The noun reason is used a few different ways. Sometimes it refers to a justification, as in, I dare you to give me one good reason for quitting school! Other times it refers to a cause or basis for some belief, action, fact, or event: The legislator said the reason for the new bill was to reinvigorate the local economy. The synonym rationale is closer to the latter, but it implies a more detailed exposition of thought or logic. When someone asks for a rationale, chances are that they aren’t expecting an excuse or justification. More likely, they hope to understand the thought process or the fundamental reasons that serve to account for something.

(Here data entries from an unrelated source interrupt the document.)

/-- Codes of `n` bits from their packed bytes, the first in the low bits (Table 7-1, R227). -/
def unpackBits (n : Nat) (l : List Byte) : List Nat :=
  l.flatMap (fun b => (List.range (8 / n)).map (fun j => bitsOf b.toNat (n * j) n))

/-- One output channel through the tables, block by block, its weights packed two or four to a byte (R227, R228); FP16 and
BF16 activations only. -/
def lutOut (bits : Nat) (book : List Nat) (x : Tensor) (wts : List Byte) (blk : Nat)
    (scales : List ScaleEntry) : Option QOut :=
  if x.fmt ≠ .fp16 ∧ x.fmt ≠ .bf16 then none
  else
  let bs := chunksOf blk (x.data.length + 1) (x.data.zip (unpackBits (if bits = 4 then 4 else 2) wts))
  let r := (bs.zip scales).foldl (fun (acc : FV × QCnt) e =>
    let p : FV := e.1.foldl (fun (s : FV) xc => s.add ((fpOf x.fmt xc.1).mul (lutVal bits book xc.2))) (.num 0)
    let sc : FV := if badScale (seScale e.2) then .nan else seScale e.2
    let v := lay32.nar (acc.1.add (p.mul sc))
    (f32 v.1, acc.2.add ⟨0, b2n (badScale (seScale e.2)), b2n v.2, 0⟩)) (.num 0, QCnt.none)
  some ⟨.fp32, [c32 r.1], r.2⟩

/-! ## Element-wise operators -/

/-- Element-wise sum or product of integers in 48 bits, requantised (R254). -/
def eltIntOut (f : Int → Int → Int) (a b : Tensor) (entry : Nat) : Option QOut :=
  if !fmtOk a.fmt || !fmtOk b.fmt then none
  else
  let rs := (a.data.zip b.data).map (fun e =>
    requant entry (.int (wrapAcc 48 (f (intOf a.fmt e.1 - zpOf a.fmt a.zp) (intOf b.fmt e.2 - zpOf b.fmt b.zp)))))
  (allSome rs).map (fun r => badOnce (collect (entryFmt [entry]) r))

/-- The operation of an element-wise floating operator. -/
def fpOp : FpOp → FV → FV → FV
  | .add => FV.add
  | .sub => FV.sub
  | .mul => FV.mul
  | .min => FV.min
  | .max => FV.max

/-- Element-wise floating operators, rounded once to the destination format (R202). -/
def eltFpOut (op : FpOp) (a b : Tensor) (out : Fmt) (zp : Int) : Option QOut :=
  if !fmtOk a.fmt || !fmtOk b.fmt || !fmtOk out then none
  else some (collect out ((a.data.zip b.data).map (fun e => vecTo out zp (fpOp op (elemVal a e.1) (elemVal b e.2)))))

/-- Multiply-add with one rounding (R202). -/
def mulAddOut (a b c : Tensor) (out : Fmt) (zp : Int) : Option QOut :=
  if !fmtOk a.fmt || !fmtOk b.fmt || !fmtOk c.fmt || !fmtOk out then none
  else some (collect out (((a.data.zip b.data).zip c.data).map (fun e =>
    vecTo out zp (((elemVal a e.1.1).mul (elemVal b e.1.2)).add (elemVal c e.2)))))

/-- A table of 256 output codes (R255). -/
def table256Out (tbl : List Nat) (inp : Tensor) : Option QOut :=
  if !fmtOk inp.fmt then none
  else some ⟨.int8, inp.data.map (fun v => tbl.getD (v % 256) 0), QCnt.none⟩

/-- The table-assisted functions on FP32 elements. -/
def funcOut (f : FpFun) (inp : Tensor) : Option QOut :=
  let g := match f with | .exp2 => exp2 | .recip => recip | .rsqrt => rsqrt
  if !fmtOk inp.fmt then none
  else some (collect .fp32 (inp.data.map (fun e =>
    let r := g (elemVal inp e)
    (c32 r.1, ⟨0, 0, r.2, 0⟩))))

/-! ## Bytes of a tensor -/

/-- Packs codes of `n` bits into bytes, the first in the low bits (Table 7-1). -/
def packBits (n : Nat) (codes : List Nat) : List Byte :=
  (chunksOf (8 / n) (codes.length + 1) codes).map (fun g =>
    BitVec.ofNat 8 (g.foldr (fun c acc => acc * 2 ^ n + c % 2 ^ n) 0))

/-- The bytes of element codes. -/
def tensorBytes (f : Fmt) (codes : List Nat) : List Byte :=
  match f with
  | .int4 => packBits 4 codes
  | .bil => packBits 1 codes
  | _ => codes.flatMap (fun c => leBytes (fmtBits f / 8) c)

/-! ## Training state -/

/-- A block of gradients in E5M2 codes with its exponent (R229). -/
structure GradBlk where
  e : Nat
  codes : List Nat
  deriving DecidableEq, Repr

/-- Stores up to 32 FP32 gradients. -/
def gradStore (g : List FV) : GradBlk :=
  if g.any (· = .nan) then ⟨255, g.map (fun _ => 0x7E)⟩
  else
    let a := (g.filter FV.fin).foldl (fun m x => if ratAbs x.rat > m then ratAbs x.rat else m) 0
    let e : Nat := if a = 0 then 0
      else ((List.range 255).find? (fun (e : Nat) => decide (a * pow2 (127 - (e : Int)) ≤ 57344))).getD 254
    ⟨e, g.map (fun x => (narTo .e5m2 (x.mul (.num (pow2 (127 - (e : Int)))))).1)⟩

/-- Decodes a stored gradient. -/
def gradDec (b : GradBlk) : List FV :=
  b.codes.map (fun c => if b.e = 255 then .nan else (fpOf .e5m2 c).mul (.num (pow2 ((b.e : Int) - 127))))

/-- A tensor of moments: G, block codes, element codes (R230). -/
structure Moments where
  g : Nat
  eb : List Nat
  q : List Int
  deriving DecidableEq, Repr

/-- Value of a moment element. -/
def momDec (second : Bool) (m : Moments) : List FV :=
  m.q.mapIdx (fun i q =>
    let d := (fpOf .e4m3 (m.eb.getD (i / 64) 0)).rat * (f32 m.g).rat
    let q := if q = -128 ∧ !second then -127 else q
    FV.num (((if second then q + 128 else q : Int) : Rat) * d))

/-- Stores moments (R230). -/
def momStore (second : Bool) (x : List FV) : Moments :=
  let amax := fun (l : List FV) => l.foldl (fun m v => if ratAbs v.rat > m then ratAbs v.rat else m) (0 : Rat)
  let a := amax x
  let qn : Rat := if second then 255 else 127
  let g := if a = 0 then c32 (.num 1) else c32 (.num (a / (qn * 448)))
  let gv := (f32 g).rat
  let blocks := chunksOf 64 (x.length + 1) x
  let eb := blocks.map (fun b =>
    let ab := amax b
    let e := (narTo .e4m3 (.num (ab / (qn * gv)))).1
    if e = 0 ∧ ab ≠ 0 then 1 else e)
  let q := (blocks.zip eb).flatMap (fun be =>
    let d := (fpOf .e4m3 be.2).rat * gv
    be.1.map (fun v =>
      let r := if d = 0 then 0 else rnaRat (v.rat / d)
      if second then clampInt (-128) 127 (r - 128) else clampInt (-127) 127 r))
  ⟨g, eb, q⟩

end Sys2Proof.Machine
end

The adjectives equivalent and tantamount imply a correspondence between two or more things. Equivalent is the more general term, and it has a wider application. You might encounter it used in the context of quantities or measurements; in a recipe, for instance, if you substitute one ingredient for another, you might use an equivalent amount of the substitute. Tantamount is a far less common word, and it is used to talk about immaterial things that are equivalent in value, force, effect, or signification. The correspondence implied by tantamount is a little looser and open to interpretation—and this descriptor is almost always used with the preposition to, as in, His angry speech was tantamount to a declaration of war.
There are many ways to write. You can do so meticulously with elegant, precise penmanship, or you can scrawl—which is pretty much the opposite. The verb scrawl is defined as “to write awkwardly, carelessly, or illegibly.” If you hastily scrawl your name across a blackboard, you are writing it in a sprawling, awkward manner. The origin of this word is uncertain, but it may have been influenced by an earlier use of scrawl to mean “to scramble or crawl.” The hurried disorderliness inherent in scramble, which shares the first three letters with scrawl, is indeed what sets scrawl apart from other more measured synonyms for write, such as draft, compose, and pen.